▸ Stored data
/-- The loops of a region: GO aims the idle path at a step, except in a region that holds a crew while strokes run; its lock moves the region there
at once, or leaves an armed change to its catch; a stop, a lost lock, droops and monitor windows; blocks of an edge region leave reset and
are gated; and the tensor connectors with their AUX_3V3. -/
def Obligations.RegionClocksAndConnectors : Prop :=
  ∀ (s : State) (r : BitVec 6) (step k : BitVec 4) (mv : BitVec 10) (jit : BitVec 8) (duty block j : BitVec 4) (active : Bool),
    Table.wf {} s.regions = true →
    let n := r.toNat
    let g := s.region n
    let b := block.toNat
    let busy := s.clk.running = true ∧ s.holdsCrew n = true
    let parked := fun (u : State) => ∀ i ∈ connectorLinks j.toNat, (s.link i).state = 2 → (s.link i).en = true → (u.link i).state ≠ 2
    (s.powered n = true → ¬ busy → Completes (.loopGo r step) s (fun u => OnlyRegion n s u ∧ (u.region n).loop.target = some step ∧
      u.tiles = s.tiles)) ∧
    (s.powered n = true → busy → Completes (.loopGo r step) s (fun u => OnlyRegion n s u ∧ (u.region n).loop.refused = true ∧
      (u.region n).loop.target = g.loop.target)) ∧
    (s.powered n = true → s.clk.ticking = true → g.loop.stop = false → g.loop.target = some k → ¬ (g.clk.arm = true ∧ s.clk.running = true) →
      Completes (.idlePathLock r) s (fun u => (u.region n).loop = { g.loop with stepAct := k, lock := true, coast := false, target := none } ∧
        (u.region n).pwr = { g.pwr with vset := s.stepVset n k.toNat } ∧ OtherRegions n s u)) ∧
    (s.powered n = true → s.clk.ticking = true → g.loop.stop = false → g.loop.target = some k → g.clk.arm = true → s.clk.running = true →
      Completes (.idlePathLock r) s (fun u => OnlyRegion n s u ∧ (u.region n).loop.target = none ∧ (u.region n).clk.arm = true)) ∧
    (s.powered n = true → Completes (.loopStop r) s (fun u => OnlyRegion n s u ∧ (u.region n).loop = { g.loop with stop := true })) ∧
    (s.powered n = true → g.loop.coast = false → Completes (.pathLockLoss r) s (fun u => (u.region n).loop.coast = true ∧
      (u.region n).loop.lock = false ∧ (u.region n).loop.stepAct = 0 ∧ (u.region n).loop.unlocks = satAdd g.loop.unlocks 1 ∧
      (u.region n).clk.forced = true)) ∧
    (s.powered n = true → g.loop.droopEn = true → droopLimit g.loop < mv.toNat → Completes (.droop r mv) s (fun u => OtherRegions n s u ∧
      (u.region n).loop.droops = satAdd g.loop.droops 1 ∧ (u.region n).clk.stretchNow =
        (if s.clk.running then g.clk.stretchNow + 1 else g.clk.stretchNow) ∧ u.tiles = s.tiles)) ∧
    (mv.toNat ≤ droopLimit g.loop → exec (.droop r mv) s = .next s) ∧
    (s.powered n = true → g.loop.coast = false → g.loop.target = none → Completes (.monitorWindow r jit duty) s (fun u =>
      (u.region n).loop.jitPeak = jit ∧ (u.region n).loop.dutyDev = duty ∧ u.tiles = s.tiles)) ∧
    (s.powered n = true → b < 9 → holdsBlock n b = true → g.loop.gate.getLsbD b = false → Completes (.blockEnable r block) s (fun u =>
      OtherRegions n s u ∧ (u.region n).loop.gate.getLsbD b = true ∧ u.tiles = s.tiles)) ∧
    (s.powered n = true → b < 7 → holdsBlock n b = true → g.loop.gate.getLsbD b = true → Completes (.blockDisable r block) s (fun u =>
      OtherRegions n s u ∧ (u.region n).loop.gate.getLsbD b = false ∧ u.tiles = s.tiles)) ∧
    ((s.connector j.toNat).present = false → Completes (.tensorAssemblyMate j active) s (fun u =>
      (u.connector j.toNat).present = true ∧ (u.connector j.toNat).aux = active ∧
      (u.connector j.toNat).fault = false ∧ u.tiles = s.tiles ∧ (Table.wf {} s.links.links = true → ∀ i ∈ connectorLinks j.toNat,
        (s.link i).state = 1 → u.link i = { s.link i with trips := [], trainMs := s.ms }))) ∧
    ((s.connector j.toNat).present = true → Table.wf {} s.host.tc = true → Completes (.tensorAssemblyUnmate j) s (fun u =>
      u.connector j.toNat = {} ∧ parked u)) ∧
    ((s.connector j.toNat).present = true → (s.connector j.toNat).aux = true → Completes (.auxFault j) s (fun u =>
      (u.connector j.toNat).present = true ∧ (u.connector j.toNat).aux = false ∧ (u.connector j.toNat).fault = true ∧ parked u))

▸ What you will do
The answer should consist of all lines from the records above that hold the word "stop".

▸ Exercise answer
at once, or leaves an armed change to its catch; a stop, a lost lock, droops and monitor windows; blocks of an edge region leave reset and
    (s.powered n = true → s.clk.ticking = true → g.loop.stop = false → g.loop.target = some k → ¬ (g.clk.arm = true ∧ s.clk.running = true) →
    (s.powered n = true → s.clk.ticking = true → g.loop.stop = false → g.loop.target = some k → g.clk.arm = true → s.clk.running = true →
    (s.powered n = true → Completes (.loopStop r) s (fun u => OnlyRegion n s u ∧ (u.region n).loop = { g.loop with stop := true })) ∧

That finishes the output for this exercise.